The bill also talks about employing Family Councils to conduct “house to house visits” to educate people about the prevention and detection of preventable diseases.
Family Councils are Sandinista neighborhood organizations created earlier this year by First Lady Murillo, apparently in an attempt to rebrand the unpopular Councils of Citizen Power (CPCs), Sandinista activist groups that were formed in 2007 but never gained much acceptance (polls showed that less than 5% of the population participated in CPCs).
The sudden push to institutionalize the party structures as constitutionally mandated community organizations could lead to greater social control and persecution of political opponents, critics warn. Vilma Núñez, president of the Nicaraguan Center for Human Rights (CENIDH), claims the inclusion of the Family Councils in constitution is form of repression.
The reforms will also attempt to end the controversy over Ortega’s 2011 reelection by erasing any mention of a reelection ban from Article 147 of the constitution. Since Ortega sidestepped that ban two years ago, the opposition press has consistently referred to him as the “unconstitutional president.”
The reworded Article 147 does, however, maintain the ban on consanguinity–or kinship–meaning that Ortega’s children can’t be appointed as his successor in 2031 (unless, of course, the regime passes another set of constitutional reforms on the president’s deathbed).
The reforms will also attempt to legitimize Ortega’s de facto government, which is currently staffed by more than 50 high officials, judges, electoral magistrates and other political appointees whose constitutional term limits have long expired. The Sandinista reforms call for a rewording of Article 130 of the constitution to allow expired officials to remain in office indefinitely when the National Assembly doesn’t get its act together to appoint replacements. (Ironically, the Sandinista supermajority could easily appoint new officials if the party bosses wanted to; instead, they’re opting to change the constitution to justify shirking their responsibilities for the past two years).
The reform to Article 98 would institutionalize the government’s tripartite dialogue between state, labor unions and private business leaders––an arrangement that critics claim is more plutocratic than democratic in practice. The controversial Chinese canal concession would also get written into the constitution, as would the International Court of Justice (ICJ) border and boundary rulings of 2007 and 2011. The reforms also seek to extend mayors’ terms to five years and alter upcoming electoral calendars, as well as eliminate the minimum percentage needed by a presidential candidate to win elections in the first round.
Show me, don’t tell me
The Sandinistas’ attempt to foist a new constitution on the country without any meaningful dialogue, explanation or consultation is clear proof that the ruling party is only giving lip service to the concept of “direct democracy,” says legal analyst Alvarez.
In fact, the lawyer says, the reforms are so severe they should require a constitutional convention, not just a partial reform to the constitution. The Sandinistas’ unwillingness to engage in the democratic consultation progress required of a constitutional convention demonstrates the true authoritarian nature of the reforms, he says.

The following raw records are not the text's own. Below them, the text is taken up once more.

-- ==== Sys2Proof/Tests/Slice0.lean ====
section
/-! SUPPORT. Tests on fixed values taken from the spec (the vectors of 95_test_vectors.md, the examples of
the instruction rules), and for every statement with hypotheses a witness that meets them all. -/

namespace Sys2Proof.Tests

open Sys2Proof.Machine
open Sys2Proof.Config (C WMAX)

/-! ### Helpers -/

/-- A value buffer whose first entries are listed. -/
def values (xs : List Word) : Vector Word C := Vector.ofFn fun i => xs.getD i.val 0

/-- A lane buffer of shape {1, w, n} whose first planes are listed. -/
def lanes (planes : List Word) (w n : Nat) (carry : Word) : LaneBuffer :=
  ⟨Vector.ofFn fun p => planes.getD p.val 0, Tag.ofShape w n, carry⟩

/-- What `f` reads in the next state, if there is one. -/
def after {α : Type} (o : StepResult) (f : State → α) : Option α :=
  match o with
  | .next t => some (f t)
  | _ => none

/-- The pending response of a state. -/
def pending (s : State) : Option Response :=
  match s.phase with
  | .resp r => some r
  | _ => none

/-- A state in IDLE in which vector E1 of 95_test_vectors.md has run: V0 = [1, 2, 3, 4], L1 its encoding
at W = 8, N = 4. L0 holds [255, 3, 0, 1] at the same shape; L2 and L3 have no shape. -/
def demo : State :=
  ((State.reset.setValues 0 (values [1, 2, 3, 4])).setLane 1 (lanes [5, 6, 8] 8 4 0)).setLane 0
    (lanes [11, 3, 1, 1, 1, 1, 1, 1] 8 4 0)

/-! ### Well-formedness refuses an ill-formed term for each check -/

theorem test_wf_wval_idx : (Instr.wval 0 64 0).wellFormed = false := by decide
theorem test_wf_rval_idx : (Instr.rval 0 64).wellFormed = false := by decide
theorem test_wf_wplane_p : (Instr.wplane 0 64 0).wellFormed = false := by decide
theorem test_wf_rplane_p : (Instr.rplane 0 64).wellFormed = false := by decide
theorem test_wf_lshape_w : (Instr.lshape 0 64 0).wellFormed = false := by decide
theorem test_wf_lshape_n : (Instr.lshape 0 8 64).wellFormed = false := by decide
theorem test_wf_encode_w : (Instr.encode 0 0 64 0 false).wellFormed = false := by decide
theorem test_wf_encode_n : (Instr.encode 0 0 8 64 true).wellFormed = false := by decide
theorem test_wf_illegal_shape_is_well_formed : (Instr.encode 0 0 0 33 false).wellFormed = true := by
  decide
theorem test_params_default : Params.default.wellFormed = true := by decide
theorem test_params_smallest : (Params.mk [8, 16, 32]).wellFormed = true := by decide
theorem test_params_without_8 : (Params.mk [16, 32]).wellFormed = false := by decide
theorem test_params_without_16 : (Params.mk [8, 32]).wellFormed = false := by decide
theorem test_params_without_32 : (Params.mk [8, 16]).wellFormed = false := by decide
theorem test_params_with_0 : (Params.mk [0, 8, 16, 32]).wellFormed = false := by decide
theorem test_params_above_wmax : (Params.mk [8, 16, 32, 33]).wellFormed = false := by decide
theorem test_wf_vload_empty : (Pseudo.vload 0 []).wellFormed = false := by decide
theorem test_wf_vload_long : (Pseudo.vload 0 (List.replicate 33 0)).wellFormed = false := by decide
theorem test_wf_vread_long : (Pseudo.vread 0 65).wellFormed = false := by decide
theorem test_wf_lzero_w : (Pseudo.lzero 0 64 0).wellFormed = false := by decide
theorem test_wf_lzero_n : (Pseudo.lzero 0 8 64).wellFormed = false := by decide
theorem test_wf_addv_w : (Pseudo.addv 0 1 2 64 0).wellFormed = false := by decide
theorem test_wf_addv_n : (Pseudo.addv 0 1 2 8 64).wellFormed = false := by decide

/-! ### Decoding: one word for every constructor, from the examples of R62, R70, R71, R82, R90 to R103 -/

theorem test_decode_nop : decodeCommand 0x00000000 9 = .ok .nop := by decide
theorem test_decode_wval : decodeCommand 0x18000005 7 = .ok (.wval 2 5 7) := by decide
theorem test_decode_rval : decodeCommand 0x22000005 0 = .ok (.rval 2 5) := by decide
theorem test_decode_wplane :
    decodeCommand 0x3C00001F 0x80000001 = .ok (.wplane 3 31 0x80000001) := by decide
theorem test_decode_rplane : decodeCommand 0x41000001 0 = .ok (.rplane 1 1) := by decide
theorem test_decode_lshape : decodeCommand 0x54108000 0 = .ok (.lshape 1 16 32) := by decide
theorem test_decode_rtag : decodeCommand 0x61000000 0 = .ok (.rtag 1) := by decide
theorem test_decode_encode : decodeCommand 0x74081000 0 = .ok (.encode 1 0 8 4 false) := by decide
theorem test_decode_encode_t : decodeCommand 0x7F080600 0 = .ok (.encode 3 3 8 1 true) := by decide
theorem test_decode_decode : decodeCommand 0x8E000000 0 = .ok (.decode 3 2) := by decide
theorem test_decode_add : decodeCommand 0x92C00000 0 = .ok (.add 0 2 3) := by decide
theorem test_decode_rcarry : decodeCommand 0xA2000000 0 = .ok (.rcarry 2) := by decide
theorem test_decode_rstat : decodeCommand 0xB0000000 0 = .ok .rstat := by decide
theorem test_decode_clrstat : decodeCommand 0xC0000000 0 = .ok .clrstat := by decide
theorem test_decode_rdcfg : decodeCommand 0xD0000000 0 = .ok .rdcfg := by decide
/-- Vectors K2 to K5, K10, A18 and B16 are ILLEGAL. -/
theorem test_decode_refused :
    decodeCommand 0xE0000000 0 = .error .reservedOpcode ∧
    decodeCommand 0xF0000000 0 = .error .reservedOpcode ∧
    decodeCommand 0x00000001 0 = .error .unusedFieldSet ∧
    decodeCommand 0x00000040 0 = .error .unusedFieldSet ∧
    decodeCommand 0xC0000001 0 = .error .unusedFieldSet ∧
    decodeCommand 0x92000001 0 = .error .unusedFieldSet ∧
    decodeCommand 0x10000040 0 = .error .unusedFieldSet := by decide
/-- Words of program P4, written by the encoder. -/
theorem test_encode_words :
    encodeWord (.encode 1 3 32 2 false) = 0x77200800 ∧ encodeWord (.lshape 3 32 2) = 0x5C200800 ∧
    encodeWord (.add 0 2 3) = 0x92C00000 ∧ encodeWord (.decode 1 0) = 0x84000000 := by decide
theorem test_table_word : decodeTableWord 32 0x98400000 = some (.add 2 0 1) := by decide
theorem test_table_word_data : decodeTableWord 64 0x0000000718000005 = some (.wval 2 5 7) := by decide
theorem test_table_word_illegal : decodeTableWord 32 0xE0000000 = none := by decide

/-! ### One step of each command -/

/-- K1, and R32: a whole command from IDLE to IDLE. -/
theorem test_step_nop :
    after (step (State.reset.withFetchWord 32 0)) (fun t => (t.phase, t.outbox)) =
      some (.idle, [⟨0, 0⟩]) := by decide
/-- B1. -/
theorem test_wval : after (exec (.wval 0 31 1) demo) (fun t => (t.entry 0 31, pending t)) =
    some (1, some ⟨0, 0⟩) := by decide
/-- B2. -/
theorem test_wval_index : after (exec (.wval 0 32 1) demo) (fun t => (pending t, t.erracc)) =
    some (some ⟨7, 0⟩, 0x80) := by decide
/-- R22, E1: entry 3 of V0. -/
theorem test_rval : after (exec (.rval 0 3) demo) pending = some (some ⟨0, 4⟩) := by decide
/-- B4. -/
theorem test_rval_index : after (exec (.rval 0 32) demo) pending = some (some ⟨7, 0⟩) := by decide
/-- B5. -/
theorem test_wplane : after (exec (.wplane 1 31 1) demo) (fun t => (t.plane 1 31, t.tag 1)) =
    some (1, ⟨true, 8, 4⟩) := by decide
/-- B6. -/
theorem test_wplane_index : after (exec (.wplane 0 32 1) demo) pending = some (some ⟨7, 0⟩) := by decide
/-- B7. -/
theorem test_rplane : after (exec (.rplane 1 1) demo) pending = some (some ⟨0, 6⟩) := by decide
/-- B8. -/
theorem test_rplane_index : after (exec (.rplane 0 40) demo) pending = some (some ⟨7, 0⟩) := by decide
/-- B9. -/
theorem test_lshape : after (exec (.lshape 0 32 32) demo) (fun t => (t.tag 0, t.carry 0)) =
    some (⟨true, 32, 32⟩, 0) := by decide
/-- B10, B11. -/
theorem test_lshape_errors :
    after (exec (.lshape 0 8 33) demo) pending = some (some ⟨2, 0⟩) ∧
    after (exec (.lshape 0 0 32) demo) pending = some (some ⟨5, 0⟩) := by decide
/-- B12, B13. -/
theorem test_rtag :
    after (exec (.rtag 1) demo) pending = some (some ⟨0, 0x80081000⟩) ∧
    after (exec (.rtag 2) demo) pending = some (some ⟨0, 0⟩) := by decide
/-- E1: planes, tag and carry of the destination. -/
theorem test_encode : after (exec (.encode 3 0 8 4 false) demo)
    (fun t => (t.plane 3 0, t.plane 3 1, t.plane 3 2, t.plane 3 3, t.tag 3, t.carry 3)) =
      some (5, 6, 8, 0, ⟨true, 8, 4⟩, 0) := by decide
/-- E10, E11: one bit too many at W = 1, refused or cut. -/
theorem test_encode_range :
    after (exec (.encode 3 0 1 2 false) demo) (fun t => (pending t, t.tag 3)) =
      some (some ⟨3, 0⟩, ⟨false, 0, 0⟩) ∧
    after (exec (.encode 3 0 1 2 true) demo) (fun t => (t.plane 3 0, t.plane 3 1, t.tag 3)) =
      some (1, 0, ⟨true, 1, 2⟩) := by decide
/-- X1. -/
theorem test_decode : after (exec (.decode 2 1) demo)
    (fun t => (t.entry 2 0, t.entry 2 1, t.entry 2 2, t.entry 2 3, t.entry 2 4)) =
      some (1, 2, 3, 4, 0) := by decide
/-- X6. -/
theorem test_decode_uninit : after (exec (.decode 0 3) demo) (fun t => (pending t, t.entry 0 0)) =
    some (some ⟨6, 0⟩, 1) := by decide
/-- R84 by hand: [1, 2, 3, 4] + [255, 3, 0, 1] at W = 8 is [0, 5, 3, 5] with lane 0 overflowing. -/
theorem test_add : after (exec (.add 2 1 0) demo)
    (fun t => (t.plane 2 0, t.plane 2 1, t.plane 2 2, t.plane 2 7, t.carry 2, t.tag 2)) =
      some (14, 4, 10, 0, 1, ⟨true, 8, 4⟩) := by decide
/-- A15, A17: ALIAS, and UNINIT before ALIAS. -/
theorem test_add_errors :
    after (exec (.add 0 0 1) demo) pending = some (some ⟨8, 0⟩) ∧
    after (exec (.add 0 0 3) demo) pending = some (some ⟨6, 0⟩) := by decide
/-- B15. -/
theorem test_rcarry : after (exec (.rcarry 2) (demo.setLane 2 (lanes [] 8 1 1))) pending =
    some (some ⟨0, 1⟩) := by decide
/-- K8. -/
theorem test_rstat : after (exec .rstat { demo with erracc := 0x14 }) pending =
    some (some ⟨0, 0x14⟩) := by decide
/-- K9. -/
theorem test_clrstat : after (exec .clrstat { demo with erracc := 0x14 })
    (fun t => (pending t, t.erracc)) = some (some ⟨0, 0⟩, 0) := by decide
/-- K6. -/
theorem test_rdcfg : after (exec .rdcfg demo) pending = some (some ⟨0, 0x5811F820⟩) := by decide
/-- U5, U11: FULLW is bit 20, and 0 where WIDTH_SET is restricted. -/
theorem test_rdcfg_restricted : after (exec .rdcfg { demo with params := ⟨[8, 16, 32]⟩ }) pending =
    some (some ⟨0, 0x5801F820⟩) := by decide
/-- K10: an ILLEGAL CLRSTAT does not clear, and sets bit 1. -/
theorem test_illegal : after (executeCommand ⟨0xC0000001, 0⟩ { demo with erracc := 0x14 })
    (fun t => (pending t, t.erracc)) = some (some ⟨1, 0⟩, 0x16) := by decide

“No president has the right to change the political system without consulting the people; to do so would be illegal and illegitimate,” Alvarez says, noting the irony of the government trying to pass reforms in the name of direct democracy without practicing it themselves. Alvarez and others in the opposition expect the legislative consultation process to be a complete sham, as was the case during the recent Grand Canal Concession law, which was passed unilaterally without debate, consensus, compromise or consultation.
Alvarez fears the government’s power play will only embolden the position of rearmed contra groups in Nicaragua. “If these constitutional reforms pass as is, and democratic spaces in Nicaragua are closed, Ortega’s eventual removal from office will not be as peaceful as his entry,” the lawyer predicts.